Two heterozygous missense variants (G1 and G2) of Apolipoprotein L1 (APOL1) found in individuals of recent African ancestry can attenuate the severity of infection by some forms of Trypanosoma brucei. However, these two variants within a broader African haplotype also increase the risk of kidney disease in Americans of African descent. Although overexpression of either variant G1 or G2 causes multiple pathogenic changes in cultured cells and transgenic mouse models, the mechanism(s) promoting kidney disease remain unclear. Human serum APOL1 kills trypanosomes through its cation channel activity, and cation channel activity of recombinant APOL1 has been reconstituted in lipid bilayers and proteoliposomes. Although APOL1 overexpression increases whole cell cation currents in HEK-293 cells, the ion channel activity of APOL1 has not been assessed in glomerular podocytes, the major site of APOL1-associated kidney diseases. We characterize APOL1-associated whole cell and on-cell cation currents in HEK-293 T-Rex cells and demonstrate partial inhibition of currents by anti-APOL antibodies. We detect in primary human podocytes a similar cation current inducible by interferon-γ (IFNγ) and sensitive to inhibition by anti-APOL antibody as well as by a fragment of T. brucei Serum Resistance-Associated protein (SRA). CRISPR knockout of APOL1 in human primary podocytes abrogates the IFNγ-induced, antibody-sensitive current.

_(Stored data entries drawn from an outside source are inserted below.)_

-- ==== Sys2Proof/Machine/Ops.lean ====
section
/-! DEFINITION. The operations every block shares: handing an event to the Event Writer, timers, posting a request to
the arbiter and receiving its completion. -/

namespace Sys2Proof.Machine

/-! ### Updates of one field of a block -/

/-- The state with another alarm records. -/
def withRecs (x : Table AlarmRec 512) (s : State) : State := { s with alarm := { s.alarm with recs := x } }

/-- The state with another channel table. -/
def withChannels (x : Table Channel 128) (s : State) : State := { s with conv := { s.conv with channels := x } }

/-- The state with another cell table. -/
def withCells (x : Table Cell 512) (s : State) : State := { s with map := { s.map with cells := x } }

/-- The state with another pass table. -/
def withPasses (x : Table Pass 8) (s : State) : State := { s with map := { s.map with passes := x } }

/-- The state with another refresh queue. -/
def withQueue (x : List Nat) (s : State) : State := { s with map := { s.map with queue := x } }

/-- The state with another pass workspace. -/
def withWork (x : Option Work) (s : State) : State := { s with map := { s.map with work := x } }

/-- The state with another scanner table. -/
def withScanners (x : Table Scanner 8) (s : State) : State := { s with intake := { s.intake with scanners := x } }

/-- The state with another view table. -/
def withViews (x : Table ViewEntry 16) (s : State) : State := { s with view := { s.view with views := x } }

/-- The state with another spot table. -/
def withSpots (x : Table (Option Spot) 512) (s : State) : State := { s with view := { s.view with spots := x } }

/-- The state with another pairing table. -/
def withPairings (x : Table (Option Pairing) 512) (s : State) : State := { s with view := { s.view with pairings := x } }

/-! ### Heater clock and timers -/

/-- The heater clock at the event under discussion (spec 00, Time). -/
def now (s : State) : W32 := s.life.clock

/-- A timer started now with this length in milliseconds. -/
def startTimer (s : State) (len : Nat) : Timer := ⟨now s, len⟩

/-- The time since the timer's start has reached its length (R26). -/
def Timer.due (t : Timer) (clock : W32) : Bool := decide (t.len ≤ elapsed clock t.start)

/-- A running timer that is due; a stopped one never is. -/
def timerDue (t : Option Timer) (clock : W32) : Bool :=
  match t with
  | some t => t.due clock
  | none => false

/-! ### Events -/

/-- The Event Writer takes an event handed over (R167). -/
def EventWriter.take (w : EventWriter) (e : Event) : EventWriter :=
  match w.ring with
  | none => w
  | some r =>
    if r.mask.getLsbD e.kind.cls && decide (e.kind.cls < 11) then w
    else if Config.pendingEventsMax ≤ w.pending.length then { w with lost := satAdd 65535 w.lost 1 }
    else { w with pending := w.pending ++ [e] }

/-- A block hands an event to the Event Writer; it is stamped with the heater clock (R167, R181). -/
def emit (kind : EventKind) (subject : W16) (a b : W32) (s : State) : State :=
  { s with ev := s.ev.take ⟨kind, subject, now s, a, b⟩ }

/-- A subject that is an index. -/
def subj (n : Nat) : W16 := BitVec.ofNat 16 n

/-- Several events in the order given, each as (kind, subject, value A, value B). -/
def emitAll (es : List (EventKind × W16 × W32 × W32)) (s : State) : State :=
  es.foldl (fun s e => emit e.1 e.2.1 e.2.2.1 e.2.2.2 s) s

/-! ### Requests to the memory-port arbiter (R12, R13) -/

/-- The requester that owns a kind of request (R12). -/
def ReqKind.owner : ReqKind → Requester
  | .eventRecord _ => .eventWriter
  | .producerWord _ => .eventWriter
  | .ringFetch => .commandEngine
  | .headWord => .commandEngine
  | .urgentClear => .commandEngine
  | .listFetch => .exportEngine
  | .stream => .exportEngine
  | .configFetch => .lifeController
  | .resultWord => .lifeController

/-- The requests a requester has to make, the first one waiting at the arbiter. -/
def requests (s : State) : Requester → List BridgeReq
  | .eventWriter => s.path.evOut
  | .commandEngine => s.path.cmdOut
  | .exportEngine => s.path.expOut
  | .lifeController => s.path.lifeOut

/-- Replace a requester's requests. -/
def setRequests (who : Requester) (l : List BridgeReq) (s : State) : State :=
  match who with
  | .eventWriter => { s with path := { s.path with evOut := l } }
  | .commandEngine => { s with path := { s.path with cmdOut := l } }
  | .exportEngine => { s with path := { s.path with expOut := l } }
  | .lifeController => { s with path := { s.path with lifeOut := l } }

/-- A requester posts a request, behind those it has posted before (R12). -/
def post (r : BridgeReq) (s : State) : State :=
  setRequests r.kind.owner (requests s r.kind.owner ++ [r]) s

/-- The requester's access on the memory port, if its completion is not one to discard. -/
def onPort (s : State) (who : Requester) : Option BridgeReq :=
  match s.path.memPort with
  | some (.bridge r false) => if r.kind.owner = who then some r else none
  | some (.bridge _ true) => none
  | some (.host _) => none
  | none => none

/-- The requester has an access outstanding: waiting, or on the memory port. -/
def outstanding (s : State) (who : Requester) : Bool := !(requests s who).isEmpty || (onPort s who).isSome

/-- The memory port becomes free. -/
def freePort (s : State) : State := { s with path := { s.path with memPort := none } }

/-- The access on the memory port is marked so that its completion is discarded, where it is this requester's (R13,
R16). -/
def discardOnPort (mine : ReqKind → Bool) (p : Option PortAccess) : Option PortAccess :=
  match p with
  | some (.bridge r d) => if mine r.kind then some (.bridge r true) else some (.bridge r d)
  | some (.host a) => some (.host a)
  | none => none

/-- A bridge-master access of this kind completes (R13): the port becomes free and the requester acts on the
completion, unless it is one to discard. While no such access is on the port nothing happens. -/
def complete (mine : ReqKind → Bool) (act : BridgeReq → State → State) (s : State) : State :=
  match s.path.memPort with
  | some (.bridge r discard) =>
    if mine r.kind then (if discard then freePort s else act r (freePort s)) else s
  | some (.host _) => s
  | none => s

/-! ### Kinds -/

def isEventRecord : ReqKind → Bool
  | .eventRecord _ => true
  | .producerWord _ | .ringFetch | .headWord | .urgentClear | .listFetch | .stream | .configFetch | .resultWord => false

def isProducerWord : ReqKind → Bool
  | .producerWord _ => true
  | .eventRecord _ | .ringFetch | .headWord | .urgentClear | .listFetch | .stream | .configFetch | .resultWord => false

def isKind (k : ReqKind) (k' : ReqKind) : Bool := decide (k = k')

end Sys2Proof.Machine
end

Our novel characterization in HEK-293 cells of heterologous APOL1-associated cation conductance inhibited by anti-APOL antibody and our documentation in primary human glomerular podocytes of endogenous IFNγ-stimulated, APOL1-mediated, SRA and anti-APOL-sensitive ion channel activity together support APOL1-mediated channel activity as a therapeutic target for treatment of APOL1-associated kidney diseases.